• **Problem requirements**
Please retype the records below exactly, from the first line down to and including the line with "antenna and else".

-- Data records follows --

/-- Tier 2. A press that passes the checks enters KEY_WAIT in the same tick with lead A when a peer listens on a coupled
antenna and else 0, met at once when 0 (its end then: log entry 42). With the tokens FREE, or BIDDING with another antenna, the
token unit bids for the decoded band and the lead is counted from the BID; BIDDING with the same antenna joins the bid, and the
lead is counted from its completion, past or to come. A BID discarded under overrun refuses the keydown with LINK. A governor
check that fails in WARN counts a warning and raises its notice (R115, R116, R134, R157, R158, R161). -/
def Obligations.PressEntersKeyWait : Prop :=
  ∀ (s : State) (a : Antenna), keydownPasses s a → noneDeferred s →
    (s.tok.state = .free ∨ (s.tok.state = .bidding ∧ s.tok.antenna ≠ some a) → s.bus.queue.length < 12 →
      ∃ t, exec .pttPress s = .next t ∧ t.key.state = .keyWait ∧ t.key.level = true ∧ t.key.leadLength = leadOf s a ∧
        t.key.lead = (if leadOf s a = 0 then .met else .awaitsBid) ∧ t.key.reason = none ∧ t.key.lastReason = none ∧
        t.key.inhibit = s.key.inhibit ∧ t.key.amp = s.key.amp ∧
        t.tok = ⟨.bidding, some s.band.decoded, some a, true, none, none⟩ ∧
        queuedTo t (.bid s.band.decoded s.cfg.cls a) 255 ∧ t.bus.queue.length = s.bus.queue.length + 1 ∧
        governorWarned s t ∧ ChangesOnly [.key, .tok, .bus, .rep] s t) ∧
    (s.tok.state = .free → s.bus.queue.length = 12 → s.bus.queue.any (waitingKind .roll) = false →
      s.bus.queue.any (waitingKind .catalogue) = false → nothingPending s →
      ∃ t, exec .pttPress s = .next t ∧ t.key.state = .lockout ∧ t.key.reason = some .link ∧ t.tok = Tokens.reset ∧
        t.rep.live.keyRefusals = saturate s.rep.live.keyRefusals 1 ∧ flagged t .keyRefused ∧ flagged t .overrun ∧
        ChangesOnly [.key, .tok, .bus, .drv, .rep] s t) ∧
    (s.tok.state = .bidding → s.tok.antenna = some a →
      ∃ t, exec .pttPress s = .next t ∧ t.key.state = .keyWait ∧ t.key.level = true ∧ t.key.leadLength = leadOf s a ∧
        (leadOf s a = 0 → t.key.lead = .met) ∧
        (leadOf s a ≠ 0 → s.tok.awaitedBid = true → t.key.lead = .awaitsBid) ∧
        (∀ w, leadOf s a ≠ 0 → s.tok.awaitedBid = false → s.tok.windowEnd = some w →
          t.key.lead = .ends (after (w - BitVec.ofNat 32 (2 * s.allowance)) (leadOf s a))) ∧
        governorWarned s t ∧ ChangesOnly [.key, .rep] s t)

/-- Tier 2. A press that passes the checks with the tokens HANGING, or that wins the window count in isolation under LOCAL,
keys at once: KEYED for the decoded band, a TXON queued, the governor's commit made, and the lead counted from the TXON unless
it is 0. In isolation under LOCAL a count that is lost refuses it with TOKEN_BUSY. A TXON discarded under overrun while the
lead is to be counted from it leaves the tokens HANGING and refuses with LINK (R118, R125, R131, R134, R135, R157, R158, R161).
-/
def Obligations.PressFromHangingKeysAtOnce : Prop :=
  ∀ (s : State) (a : Antenna), noneDeferred s →
    ((keydownPasses s a ∧ s.tok.state = .hanging) ∨ (isolatedPasses s a ∧ (s.tok.state = .hanging ∨
        (s.tok.state = .free ∧ bandCount s s.band.decoded < s.cfg.bandLimit[s.band.decoded] ∧
          signalCount s < s.cfg.signalLimit))) →
      (s.bus.queue.length < 12 →
        ∃ t, exec .pttPress s = .next t ∧ t.key.state = .keyWait ∧ t.key.level = true ∧ t.key.leadLength = leadOf s a ∧
          t.key.lead = (if leadOf s a = 0 then .met else .awaitsTxon) ∧
          t.tok = ⟨.keyed, some s.band.decoded, some a, false, none, none⟩ ∧
          queuedTo t (.txon s.band.decoded a) 255 ∧ governorCommits s t s.band.decoded ∧
          (s.cfg.govMode = .warn → governorFails s = true →
            t.rep.live.governorWarnings = saturate s.rep.live.governorWarnings 1 ∧ flagged t .governor) ∧
          ChangesOnly [.key, .tok, .bus, .rep, .gov] s t) ∧
      (s.bus.queue.length = 12 → s.bus.queue.any (waitingKind .roll) = false →
        s.bus.queue.any (waitingKind .catalogue) = false → leadOf s a ≠ 0 → nothingPending s →
        ∃ t, exec .pttPress s = .next t ∧ t.key.state = .lockout ∧ t.key.reason = some .link ∧ t.tok.state = .hanging ∧
          t.tok.band = some s.band.decoded ∧ t.tok.hangEnd = some (after s.now s.cfg.hang) ∧
          t.rep.live.keyRefusals = saturate s.rep.live.keyRefusals 1 ∧ flagged t .keyRefused ∧ flagged t .overrun ∧
          ChangesOnly [.key, .tok, .bus, .rep, .drv, .gov] s t)) ∧
    (isolatedPasses s a → s.tok.state = .free → nothingPending s →
      s.cfg.bandLimit[s.band.decoded] ≤ bandCount s s.band.decoded ∨ s.cfg.signalLimit ≤ signalCount s →
      ∃ t, exec .pttPress s = .next t ∧ t.key.state = .lockout ∧ t.key.reason = some .tokenBusy ∧ t.tok = s.tok ∧
        t.bus.queue = s.bus.queue ∧ t.rep.live.keyRefusals = saturate s.rep.live.keyRefusals 1 ∧ flagged t .keyRefused ∧
        ChangesOnly [.key, .drv, .rep] s t)

/-- Tier 2. A PTT release acts by the state it is taken in: back to RECEIVE from LOCKOUT and KEY_WAIT, the tail from the step
reached, and KEYED tokens to HANGING with a TXOFF queued. Work that is pending when it ends a KEY_WAIT, or a STEP_UP with
nothing brought up, is carried out in the same tick, the FREEs that the records given up owe their homes ahead of the ASKs
(R92, R94, R98, R124, R163, R164). At a TOWER it reaches no state: the debounced level alone changes (R169). It is taken when
two consecutive samples show it (R153); else PTT_RELEASE moves the pin alone, which is the model's choice (log entry 46). -/
def Obligations.ReleaseActsByState : Prop :=
  ∀ s : State,
    (s.inReset = false → pttShows s false → s.isTower = false → noneDeferred s →
      (nothingPending s ∨ s.key.state = .receive ∨ s.key.state = .stepDown ∨ tailRuns s →
        ∃ t, exec .pttRelease s = .next t ∧ t.key.level = false ∧ t.key.sample = false ∧ t.key.previous = false ∧
          ChangesOnly [.key, .tok, .bus, .drv, .rep] s t ∧
          (s.key.state = .receive ∨ s.key.state = .stepDown →
            t.key.state = s.key.state ∧ ChangesOnly [.key, .rep] s t) ∧
          (s.key.state = .lockout →
            t.key.state = .receive ∧ t.key.reason = none ∧ t.key.lastReason = s.key.lastReason ∧ t.tok = s.tok) ∧
          (s.key.state = .keyWait → t.key.state = .receive ∧ t.key.lead = .nothing ∧ t.key.amp = s.key.amp) ∧
          (s.key.state = .stepUp → s.key.amp = true →
            t.key.state = .stepDown ∧ t.key.tail = some .unkey ∧ t.key.amp = false ∧ t.key.inhibit = true ∧
            t.key.stepProtect = s.key.stepProtect ∧ t.key.lastAt = some (after s.now s.cfg.d1)) ∧
          (s.key.state = .stepUp → s.key.amp = false →
            t.key.state = .receive ∧ t.key.inhibit = true ∧ t.key.stepProtect = false) ∧
          (s.key.state = .transmit →
            t.key.state = .stepDown ∧ t.key.tail = some .unkey ∧ t.key.amp = s.key.amp ∧ t.key.inhibit = true ∧
            t.key.ampAt = some (after s.now s.cfg.d2) ∧ t.key.lastAt = some (after s.now (s.cfg.d2 + s.cfg.d1))) ∧
          (s.key.state.keyed = true → s.tok.state ≠ .keyed → t.tok = s.tok) ∧
          (∀ b a, s.key.state.keyed = true → s.tok.state = .keyed → s.tok.band = some b → s.tok.antenna = some a →
            t.tok.state = .hanging ∧ t.tok.band = some b ∧ t.tok.hangEnd = some (after s.now s.cfg.hang) ∧
            (s.bus.queue.length < 12 → ∃ f ∈ t.bus.queue, f.content = .txoff b a ∧ f.destination = 255))) ∧
      (∀ hanging, s.key.state = .keyWait ∨ (s.key.state = .stepUp ∧ s.key.amp = false) →
        (hanging = false ∧ s.tok.state = .bidding) ∨
          (hanging = true ∧ s.tok.state = .keyed ∧ s.tok.band ≠ none ∧ s.tok.antenna ≠ none) →
        ∃ t, exec .pttRelease s = .next t ∧ t.key.state = .receive ∧ pendingCarriedOut s t hanging ∧
          ChangesOnly keyBlocks s t)) ∧
    (s.inReset = false → pttShows s false → s.isTower = true → settled s →
      ∃ t, exec .pttRelease s = .next t ∧ t.key = { s.key with level := false, protect := t.key.protect } ∧
        ChangesOnly [.key, .rep] s t) ∧
    (¬ pttShows s false → ∃ t, exec .pttRelease s = .next t ∧ pttPinMoves s t false)

/-- Tier 2. The key-wait ends into STEP_UP when its four conditions are met, with PROTECT on and the two step ticks set; while
one is unmet the command changes nothing (R159, R162; that it changes nothing is log entry 1). -/
def Obligations.KeyWaitEndsWhenAllMet : Prop :=
  ∀ s : State, s.inReset = false → s.isTower = false → s.key.state = .keyWait →
    (keyWaitMet s →
      ∃ t, exec .keyWaitEnd s = .next t ∧ t.key.state = .stepUp ∧ t.key.stepProtect = true ∧ t.key.protect = true ∧
        t.key.amp = s.key.amp ∧ t.key.inhibit = s.key.inhibit ∧ t.key.ampAt = some (after s.now s.cfg.d1) ∧
        t.key.lastAt = some (after s.now (s.cfg.d1 + s.cfg.d2)) ∧ ChangesOnly [.key, .rep] s t) ∧
    (¬ keyWaitMet s → exec .keyWaitEnd s = .next s)

/-- Tier 1. AMP goes on at its tick, and INHIBIT is released into TRANSMIT at its tick and only after AMP (R162). An INHIBIT
step before AMP is on changes nothing (log entry 1). -/
def Obligations.StepUpStepsInOrder : Prop :=
  ∀ (s : State) (u : Tick), s.inReset = false → s.key.state = .stepUp → reached u s.now = true →
    (s.key.amp = false → s.key.ampAt = some u →
      ∃ t, exec .ampStep s = .next t ∧ t.key.state = .stepUp ∧ t.key.amp = true ∧ t.key.inhibit = s.key.inhibit ∧
        t.key.lastAt = s.key.lastAt ∧ t.key.stepProtect = s.key.stepProtect ∧ ChangesOnly [.key] s t) ∧
    (s.key.amp = true → s.key.lastAt = some u →
      ∃ t, exec .inhibitStep s = .next t ∧ t.key.state = .transmit ∧ t.key.inhibit = false ∧ t.key.amp = true ∧
        t.key.stepProtect = s.key.stepProtect ∧ ChangesOnly [.key] s t) ∧
    (s.key.amp = false → exec .inhibitStep s = .next s)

-- Data records concluded --

• **Exercise output**
/-- Tier 2. A press that passes the checks enters KEY_WAIT in the same tick with lead A when a peer listens on a coupled
antenna and else 0, met at once when 0 (its end then: log entry 42). With the tokens FREE, or BIDDING with another antenna, the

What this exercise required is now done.